It is difficult to know when history should end, as it merges gradually into contemporary life, and when reporting begins. In this chapter, the purpose was to describe how the planning process developed and how the results of the planning aided or led to policy decisions and action programs. But in view of the confusion with respect to both policy and action at the Federal level in the last 5- or 6-year period, and without the damping effect of time to permit viewing recent, almost contemporary, actions in reasonable perspective, it seems presumptuous to try to attach historic significance to recent actions. True, the Congress has had the benefit of the periodic reports it directed to be made, and in the past few years, it has also directed the executive branch to make many special studies and has generally taken some action as a result. But most often these studies applied to special problems of a particular State or area, to proposals advanced by special interest groups, or to fringe or minor aspects of broader programs.
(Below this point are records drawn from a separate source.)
@[simp] theorem Frame.setPlane_time (p : Plane) (m : Memory) (x : Frame) :
    (x.setPlane p m).time = x.time := by cases p <;> rfl

@[simp] theorem Video.planeWrite_br (f : Fin 3) (p : Plane) (i : Nat) (x : Byte) (v : Video) :
    (v.planeWrite f p i x).br = v.br := Video.setFrame_br ..
@[simp] theorem Video.planeWrite_hasSequenceHeader (f : Fin 3) (p : Plane) (i : Nat) (x : Byte) (v : Video) :
    (v.planeWrite f p i x).hasSequenceHeader = v.hasSequenceHeader := Video.setFrame_hasSequenceHeader ..
@[simp] theorem Video.planeWrite_width (f : Fin 3) (p : Plane) (i : Nat) (x : Byte) (v : Video) :
    (v.planeWrite f p i x).width = v.width := Video.setFrame_width ..
@[simp] theorem Video.planeWrite_height (f : Fin 3) (p : Plane) (i : Nat) (x : Byte) (v : Video) :
    (v.planeWrite f p i x).height = v.height := Video.setFrame_height ..
@[simp] theorem Video.planeWrite_aspectRatioIndex (f : Fin 3) (p : Plane) (i : Nat) (x : Byte) (v : Video) :
    (v.planeWrite f p i x).aspectRatioIndex = v.aspectRatioIndex := Video.setFrame_aspectRatioIndex ..
@[simp] theorem Video.planeWrite_pictureRateIndex (f : Fin 3) (p : Plane) (i : Nat) (x : Byte) (v : Video) :
    (v.planeWrite f p i x).pictureRateIndex = v.pictureRateIndex := Video.setFrame_pictureRateIndex ..
@[simp] theorem Video.planeWrite_bitRate (f : Fin 3) (p : Plane) (i : Nat) (x : Byte) (v : Video) :
    (v.planeWrite f p i x).bitRate = v.bitRate := Video.setFrame_bitRate ..
@[simp] theorem Video.planeWrite_framerate (f : Fin 3) (p : Plane) (i : Nat) (x : Byte) (v : Video) :
    (v.planeWrite f p i x).framerate = v.framerate := Video.setFrame_framerate ..
@[simp] theorem Video.planeWrite_mbWidth (f : Fin 3) (p : Plane) (i : Nat) (x : Byte) (v : Video) :
    (v.planeWrite f p i x).mbWidth = v.mbWidth := Video.setFrame_mbWidth ..
@[simp] theorem Video.planeWrite_mbHeight (f : Fin 3) (p : Plane) (i : Nat) (x : Byte) (v : Video) :
    (v.planeWrite f p i x).mbHeight = v.mbHeight := Video.setFrame_mbHeight ..
@[simp] theorem Video.planeWrite_mbSize (f : Fin 3) (p : Plane) (i : Nat) (x : Byte) (v : Video) :
    (v.planeWrite f p i x).mbSize = v.mbSize := Video.setFrame_mbSize ..
@[simp] theorem Video.planeWrite_lumaWidth (f : Fin 3) (p : Plane) (i : Nat) (x : Byte) (v : Video) :
    (v.planeWrite f p i x).lumaWidth = v.lumaWidth := Video.setFrame_lumaWidth ..
@[simp] theorem Video.planeWrite_lumaHeight (f : Fin 3) (p : Plane) (i : Nat) (x : Byte) (v : Video) :
    (v.planeWrite f p i x).lumaHeight = v.lumaHeight := Video.setFrame_lumaHeight ..
@[simp] theorem Video.planeWrite_chromaWidth (f : Fin 3) (p : Plane) (i : Nat) (x : Byte) (v : Video) :
    (v.planeWrite f p i x).chromaWidth = v.chromaWidth := Video.setFrame_chromaWidth ..
@[simp] theorem Video.planeWrite_chromaHeight (f : Fin 3) (p : Plane) (i : Nat) (x : Byte) (v : Video) :
    (v.planeWrite f p i x).chromaHeight = v.chromaHeight := Video.setFrame_chromaHeight ..
@[simp] theorem Video.planeWrite_intraQuantMatrix (f : Fin 3) (p : Plane) (i : Nat) (x : Byte) (v : Video) :
    (v.planeWrite f p i x).intraQuantMatrix = v.intraQuantMatrix := Video.setFrame_intraQuantMatrix ..
@[simp] theorem Video.planeWrite_nonIntraQuantMatrix (f : Fin 3) (p : Plane) (i : Nat) (x : Byte) (v : Video) :
    (v.planeWrite f p i x).nonIntraQuantMatrix = v.nonIntraQuantMatrix := Video.setFrame_nonIntraQuantMatrix ..
@[simp] theorem Video.planeWrite_startCode (f : Fin 3) (p : Plane) (i : Nat) (x : Byte) (v : Video) :
    (v.planeWrite f p i x).startCode = v.startCode := Video.setFrame_startCode ..
@[simp] theorem Video.planeWrite_pictureType (f : Fin 3) (p : Plane) (i : Nat) (x : Byte) (v : Video) :
    (v.planeWrite f p i x).pictureType = v.pictureType := Video.setFrame_pictureType ..
@[simp] theorem Video.planeWrite_mf (f : Fin 3) (p : Plane) (i : Nat) (x : Byte) (v : Video) :
    (v.planeWrite f p i x).mf = v.mf := Video.setFrame_mf ..
@[simp] theorem Video.planeWrite_mb (f : Fin 3) (p : Plane) (i : Nat) (x : Byte) (v : Video) :
    (v.planeWrite f p i x).mb = v.mb := Video.setFrame_mb ..
@[simp] theorem Video.planeWrite_quantizerScale (f : Fin 3) (p : Plane) (i : Nat) (x : Byte) (v : Video) :
    (v.planeWrite f p i x).quantizerScale = v.quantizerScale := Video.setFrame_quantizerScale ..
@[simp] theorem Video.planeWrite_sliceBegin (f : Fin 3) (p : Plane) (i : Nat) (x : Byte) (v : Video) :
    (v.planeWrite f p i x).sliceBegin = v.sliceBegin := Video.setFrame_sliceBegin ..
@[simp] theorem Video.planeWrite_macroblockAddress (f : Fin 3) (p : Plane) (i : Nat) (x : Byte) (v : Video) :
    (v.planeWrite f p i x).macroblockAddress = v.macroblockAddress := Video.setFrame_macroblockAddress ..
@[simp] theorem Video.planeWrite_mbRow (f : Fin 3) (p : Plane) (i : Nat) (x : Byte) (v : Video) :
    (v.planeWrite f p i x).mbRow = v.mbRow := Video.setFrame_mbRow ..
@[simp] theorem Video.planeWrite_mbCol (f : Fin 3) (p : Plane) (i : Nat) (x : Byte) (v : Video) :
    (v.planeWrite f p i x).mbCol = v.mbCol := Video.setFrame_mbCol ..
@[simp] theorem Video.planeWrite_macroblockType (f : Fin 3) (p : Plane) (i : Nat) (x : Byte) (v : Video) :
    (v.planeWrite f p i x).macroblockType = v.macroblockType := Video.setFrame_macroblockType ..
@[simp] theorem Video.planeWrite_macroblockIntra (f : Fin 3) (p : Plane) (i : Nat) (x : Byte) (v : Video) :
    (v.planeWrite f p i x).macroblockIntra = v.macroblockIntra := Video.setFrame_macroblockIntra ..
@[simp] theorem Video.planeWrite_cbp (f : Fin 3) (p : Plane) (i : Nat) (x : Byte) (v : Video) :
    (v.planeWrite f p i x).cbp = v.cbp := Video.setFrame_cbp ..
@[simp] theorem Video.planeWrite_dcPredictor (f : Fin 3) (p : Plane) (i : Nat) (x : Byte) (v : Video) :
    (v.planeWrite f p i x).dcPredictor = v.dcPredictor := Video.setFrame_dcPredictor ..
@[simp] theorem Video.planeWrite_blockData (f : Fin 3) (p : Plane) (i : Nat) (x : Byte) (v : Video) :
    (v.planeWrite f p i x).blockData = v.blockData := Video.setFrame_blockData ..
@[simp] theorem Video.planeWrite_cur (f : Fin 3) (p : Plane) (i : Nat) (x : Byte) (v : Video) :
    (v.planeWrite f p i x).cur = v.cur := Video.setFrame_cur ..
@[simp] theorem Video.planeWrite_fwd (f : Fin 3) (p : Plane) (i : Nat) (x : Byte) (v : Video) :
    (v.planeWrite f p i x).fwd = v.fwd := Video.setFrame_fwd ..
@[simp] theorem Video.planeWrite_bwd (f : Fin 3) (p : Plane) (i : Nat) (x : Byte) (v : Video) :
    (v.planeWrite f p i x).bwd = v.bwd := Video.setFrame_bwd ..
@[simp] theorem Video.planeWrite_hasReferenceFrame (f : Fin 3) (p : Plane) (i : Nat) (x : Byte) (v : Video) :
    (v.planeWrite f p i x).hasReferenceFrame = v.hasReferenceFrame := Video.setFrame_hasReferenceFrame ..
@[simp] theorem Video.planeWrite_noDelay (f : Fin 3) (p : Plane) (i : Nat) (x : Byte) (v : Video) :
    (v.planeWrite f p i x).noDelay = v.noDelay := Video.setFrame_noDelay ..
@[simp] theorem Video.planeWrite_framesDecoded (f : Fin 3) (p : Plane) (i : Nat) (x : Byte) (v : Video) :
    (v.planeWrite f p i x).framesDecoded = v.framesDecoded := Video.setFrame_framesDecoded ..
@[simp] theorem Video.planeWrite_time (f : Fin 3) (p : Plane) (i : Nat) (x : Byte) (v : Video) :
    (v.planeWrite f p i x).time = v.time := Video.setFrame_time ..
@[simp] theorem Video.planeWrite_outFrame (f : Fin 3) (p : Plane) (i : Nat) (x : Byte) (v : Video) :
    (v.planeWrite f p i x).outFrame = v.outFrame := Video.setFrame_outFrame ..
@[simp] theorem Video.planeWrite_verr (f : Fin 3) (p : Plane) (i : Nat) (x : Byte) (v : Video) :
    (v.planeWrite f p i x).verr = v.verr := Video.setFrame_verr ..
@[simp] theorem Video.planeWrite_verrcnt (f : Fin 3) (p : Plane) (i : Nat) (x : Byte) (v : Video) :
    (v.planeWrite f p i x).verrcnt = v.verrcnt := Video.setFrame_verrcnt ..
@[simp] theorem Video.planeWrite_raised (f : Fin 3) (p : Plane) (i : Nat) (x : Byte) (v : Video) :
    (v.planeWrite f p i x).raised = v.raised := Video.setFrame_raised ..
@[simp] theorem Video.planeWrite_pos (f : Fin 3) (p : Plane) (i : Nat) (x : Byte) (v : Video) :
    (v.planeWrite f p i x).pos = v.pos := Video.setFrame_pos ..
@[simp] theorem Video.planeWrite_temp (f : Fin 3) (p : Plane) (i : Nat) (x : Byte) (v : Video) :
    (v.planeWrite f p i x).temp = v.temp := Video.setFrame_temp ..
@[simp] theorem Video.planeWrite_increment (f : Fin 3) (p : Plane) (i : Nat) (x : Byte) (v : Video) :
    (v.planeWrite f p i x).increment = v.increment := Video.setFrame_increment ..
@[simp] theorem Video.planeWrite_block (f : Fin 3) (p : Plane) (i : Nat) (x : Byte) (v : Video) :
    (v.planeWrite f p i x).block = v.block := Video.setFrame_block ..
@[simp] theorem Video.planeWrite_coefficientPos (f : Fin 3) (p : Plane) (i : Nat) (x : Byte) (v : Video) :
    (v.planeWrite f p i x).coefficientPos = v.coefficientPos := Video.setFrame_coefficientPos ..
While a recitation of the impact on planning of some of these actions is of interest in revealing the course of Federal action, it is simply that—a recitation, not an account of history.
The 1970 Highway Needs Study
The 1970 Highway Needs Keport was transmitted to Congress in January 1970. This report listed, State-by-State, all road and street mileage classified in two ways, by administrative system and by functional systems, the latter as best it could be determined by general criteria in the time available. As expected, the comparison showed reasonably good coincidence between the Federal-Aid Primary System and the system of principal arterials in the rural areas of 113,000 miles so classified, 104,000 miles being on the Federal-Aid Primary System. Of the mileage not on the Primary System, 5,400 miles were on the Federal-Aid Secondary System and 3,600 miles were not on either, indicating the desirability of some re- visions upward of those routes in system hierarchy.
On the other hand, some 21,000 miles of collector routes, at best candidates for secondary status, were on the Federal-Aid Primary System, and 75,000 miles of strictly local routes had been included administratively in a Federal-aid system, 74,400 miles on the Secondary and 600 miles inexplicably on the Primary Systems.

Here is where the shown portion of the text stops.